Un seul exemple : lors de la tenue du sommet du G8, il y a quelques jours à Deauville – sommet présidé par Nicolas Sarkozy -, de nombreux problèmes ont été évoqués. Mais cette question n’a pas été abordée et ainsi, aucun engagement essentiel pour cette question vitale qu’est l’avenir de la planète n’a été pris, pour combattre le réchauffement de la planète.

Pourtant les risques sont avérés. Les sécheresses en Asie et en Europe, les tornades meurtrières aux Etats Unis, ou les inondations dans d’autres continents … tous ces phénomènes climatiques vont se poursuivre.

La Réunion ne sera pas épargnée. Mais l’on ne peut que constater que cela n’est ni un élément de réflexion ni une raison d’agir pour certains décideurs.

Par exemple, lorsqu’on a supprimé le tram train – électrique -, il y a eu des conséquences économiques et sociales directes.
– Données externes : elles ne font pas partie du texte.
/-- Settles O55: every part of a step keeps each port in order. -/
theorem stepsKeepThePortsInOrder : Obligations.StepsKeepThePortsInOrder := by
  refine step_keeps (fun _ _ h => h) fun c s t h hexec => ?_
  cases event_of_exec hexec with
  | nothing => exact h
  | powerOn straps => exact portsInv_resetPartAs .powerOn (s := { s with straps := straps }) h
  | lineReleased straps =>
    exact portsInv_resetPartAs .resetLine (s := { s with straps := straps, resetLine := false }) h
  | lineHeld => exact PortsStay.inv ⟨(portStays_heldPort s.trunk).ok, portStays_heldPort s.field, id⟩ h
  | signalGained p => exact (portsStay_onPort p s portStays_gainSignal).inv h
  | signalLost p => exact (portsStay_loseSignal p s).inv h
  | reset k => exact portsInv_resetPartAs k h
  | work _ hwork => exact portsInv_work h hwork

end Sys2Proof.Machine

/-! PROOFS. What the ports and cycle timing write: the tap unit, the cross-connect, the notice unit and the publisher are
as they were, but for what a sampled cell brings (chapters 6 and 7). -/

namespace Sys2Proof.Machine

/-- Nothing is written but cycle timing, the ports, the bank unit and the engine. -/
def OuterWrites (s t : State) : Prop :=
  ∃ c p q b e, t = { s with cycle := c, trunk := p, field := q, bank := b, engine := e }

theorem OuterWrites.rfl {s : State} : OuterWrites s s := ⟨_, _, _, _, _, Eq.refl _⟩

theorem OuterWrites.trans {s t u : State} (h : OuterWrites s t) (k : OuterWrites t u) : OuterWrites s u := by
  obtain ⟨c, p, q, b, e, rfl⟩ := h
  obtain ⟨c', p', q', b', e', rfl⟩ := k
  exact ⟨c', p', q', b', e', Eq.refl _⟩

theorem OuterWrites.ite {s t u : State} {p : Prop} [Decidable p] (h : OuterWrites s t) (k : OuterWrites s u) :
    OuterWrites s (if p then t else u) := by split <;> assumption

section Outer

variable (p : Port) (c : Cell) (s : State)

theorem outerWrites_setPort (q : PortState) : OuterWrites s (s.setPort p q) := by
  cases p <;> exact ⟨_, _, _, _, _, rfl⟩

theorem outerWrites_onPort (f : PortState → PortState) : OuterWrites s (s.onPort p f) := outerWrites_setPort ..

theorem outerWrites_withEngine (e : Engine) : OuterWrites s { s with engine := e } := ⟨_, _, _, _, e, rfl⟩

theorem outerWrites_indicate (i : Indicator) : OuterWrites s (s.indicate i) := outerWrites_withEngine ..

theorem outerWrites_onCycle (f : CycleTiming → CycleTiming) : OuterWrites s (s.onCycle f) := ⟨_, _, _, _, _, rfl⟩

theorem outerWrites_handOnCycleStart (n : Word16) : OuterWrites s (handOnCycleStart n s) := ⟨_, _, _, _, _, rfl⟩

theorem outerWrites_linkLost : OuterWrites s (linkLostAt p s) := outerWrites_withEngine ..

/-! ### Cycle timing -/

theorem outerWrites_placeOwnCycle (holdover : Bool) : OuterWrites s (placeOwnCycle p holdover s) :=
  outerWrites_onPort ..

theorem outerWrites_holdoverStart : OuterWrites s (holdoverStart s) :=
  (outerWrites_handOnCycleStart ..).trans (outerWrites_placeOwnCycle ..)

theorem outerWrites_timerExpiry : OuterWrites s (timerExpiry s) := by
  unfold timerExpiry
  refine (outerWrites_onCycle s reloadTimer).trans ?_
  generalize s.onCycle reloadTimer = t
  dsimp only
  split
  · exact .ite (((outerWrites_onCycle ..).trans (outerWrites_indicate ..)).trans (outerWrites_holdoverStart _))
      (.ite (outerWrites_onCycle ..) .rfl)
  · exact (outerWrites_onCycle ..).trans (outerWrites_holdoverStart _)
  · exact ((outerWrites_handOnCycleStart ..).trans (outerWrites_placeOwnCycle ..)).trans (outerWrites_placeOwnCycle ..)

theorem outerWrites_clockTick : OuterWrites s (clockTick s) :=
  .ite (outerWrites_onCycle ..) (.ite (outerWrites_onCycle ..) (outerWrites_timerExpiry s))

theorem outerWrites_takeCycleCell : OuterWrites s (takeCycleCell c s) := by
  by_cases h : s.cycle.state = .originating
  · rw [takeCycleCell_conflicts h]
    exact (outerWrites_onCycle ..).trans (outerWrites_indicate ..)
  · rw [takeCycleCell_follows h, followCycleCell_eq]
    exact ⟨_, _, _, _, _, rfl⟩

/-! ### The ports -/

theorem outerWrites_loseSignal : OuterWrites s (loseSignal p s) := by
  cases h : (s.port p).line with
  | down => rw [loseSignal_down h]; exact outerWrites_setPort ..
  | up => rw [loseSignal_up h]; exact (outerWrites_linkLost p s).trans (outerWrites_setPort ..)

theorem outerWrites_misplace : OuterWrites s (misplace p s) := outerWrites_onPort ..

theorem outerWrites_passage : OuterWrites s (passage p c s) := by
  unfold passage
  split
  · exact .ite (outerWrites_onPort ..) (outerWrites_onPort ..)
  · exact outerWrites_misplace ..

theorem outerWrites_queueRequest (r : Request) : OuterWrites s (queueRequest r s) :=
  .ite (outerWrites_withEngine ..) (outerWrites_withEngine ..)

theorem outerWrites_takeRequestCell : OuterWrites s (takeRequestCell c s) :=
  .ite (outerWrites_queueRequest ..)
    (.ite ((outerWrites_queueRequest ..).trans (outerWrites_onPort ..)) (outerWrites_passage ..))

/-- R122, R124: only a STATE or DERIVED cell is offered to the taps. -/
theorem handleKind_writes : OuterWrites s (handleKind p c s) ∨ OuterWrites (offerToTaps p c s) (handleKind p c s) := by
  unfold handleKind
  split
  · exact .inl .rfl
  · exact .inl (outerWrites_takeCycleCell ..)
  · exact .inl (outerWrites_misplace ..)
  · exact .inr (outerWrites_passage ..)
  · exact .inr (outerWrites_passage ..)
  · exact .inl (outerWrites_misplace ..)
  · exact .inl (outerWrites_passage ..)
  · exact .inl (outerWrites_takeRequestCell ..)
  · exact .inl (outerWrites_misplace ..)
  · exact .inl (outerWrites_misplace ..)
  · exact .inl (.ite (outerWrites_misplace ..) (outerWrites_passage ..))
  · exact .inl (outerWrites_onPort ..)

/-- R116, R120: an arriving cell is offered to the taps, or does not reach the inner blocks. -/
theorem receiveCell_writes (raw : RawCell) : OuterWrites s (receiveCell p raw s) ∨
    ∃ t, OuterWrites s t ∧ OuterWrites (offerToTaps p (Cell.ofRaw raw) t) (receiveCell p raw s) := by
  cases hline : (s.port p).line with
  | down => rw [receiveCell_down hline]; exact .inl (outerWrites_setPort ..)
  | up =>
    cases hcheck : goodCheck raw with
    | false =>
      rw [receiveCell_bad hline hcheck]
      obtain hrun | hrun := Nat.lt_or_ge (s.port p).badRun 7
      · rw [receiveBad_counts hrun]; exact .inl (outerWrites_setPort ..)
      · rw [receiveBad_eighth hrun]; exact .inl ((outerWrites_linkLost p s).trans (outerWrites_setPort ..))
    | true =>
      rw [receiveCell_good hline hcheck]
      generalize Cell.ofRaw raw = c
      by_cases hfill : c.kind = .fill
      · rw [receiveGood_fill p s hfill]; exact .inl (outerWrites_setPort ..)
      · rw [receiveGood_accepted p s hfill]
        have haccepted := outerWrites_setPort p s (acceptedAt (s.port p))
        split
        · exact .inl (haccepted.trans ((outerWrites_onPort ..).trans (outerWrites_indicate ..)))
        · obtain h | h := handleKind_writes p c (s.setPort p (acceptedAt (s.port p)))
          · exact .inl (haccepted.trans h)
          · exact .inr ⟨_, haccepted, h⟩

theorem outerWrites_transmitterPick : OuterWrites s (transmitterPick p s) := by
  rw [transmitterPick_eq]
  exact (outerWrites_setPort ..).trans (outerWrites_withEngine ..)

end Outer

end Sys2Proof.Machine

/-! PROOFS. The taps' invariant: every tap entry that the part holds, or that is on its way to the tap unit, is in the
ranges of a write, and every tap's record fits its entry (chapter 1, R1, R2, R12, R15, R21; chapter 8.4, R141). -/

namespace Sys2Proof.Machine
Il va y avoir également des conséquences environnementales importantes.

A cela s’ajoute l’arrêt du développement de production d’énergies renouvelables. Et tout cela se traduira inexorablement par l’utilisation d’énergies fossiles (notamment pétrole et charbon), tant pour les besoins domestiques que pour le transport.

Cela montre bien que dans un monde globalisé sur tous les plans – économique, social, politique et culturel etc. -, il y a – en plus –  de nombreuses sources de contradictions : face à l’urgence  de trouver des solutions immédiates pour les problèmes essentiels de notre pays, il y a la préoccupation de l’environnement, du niveau de vie, de la santé etc.

De plus en plus, les liens entre tout cela apparaissent de façon évidente. Cela souligne la responsabilité de chaque Réunionnais, et la responsabilité écrasante des responsables politiques qui prennent les décisions que l’on connaît.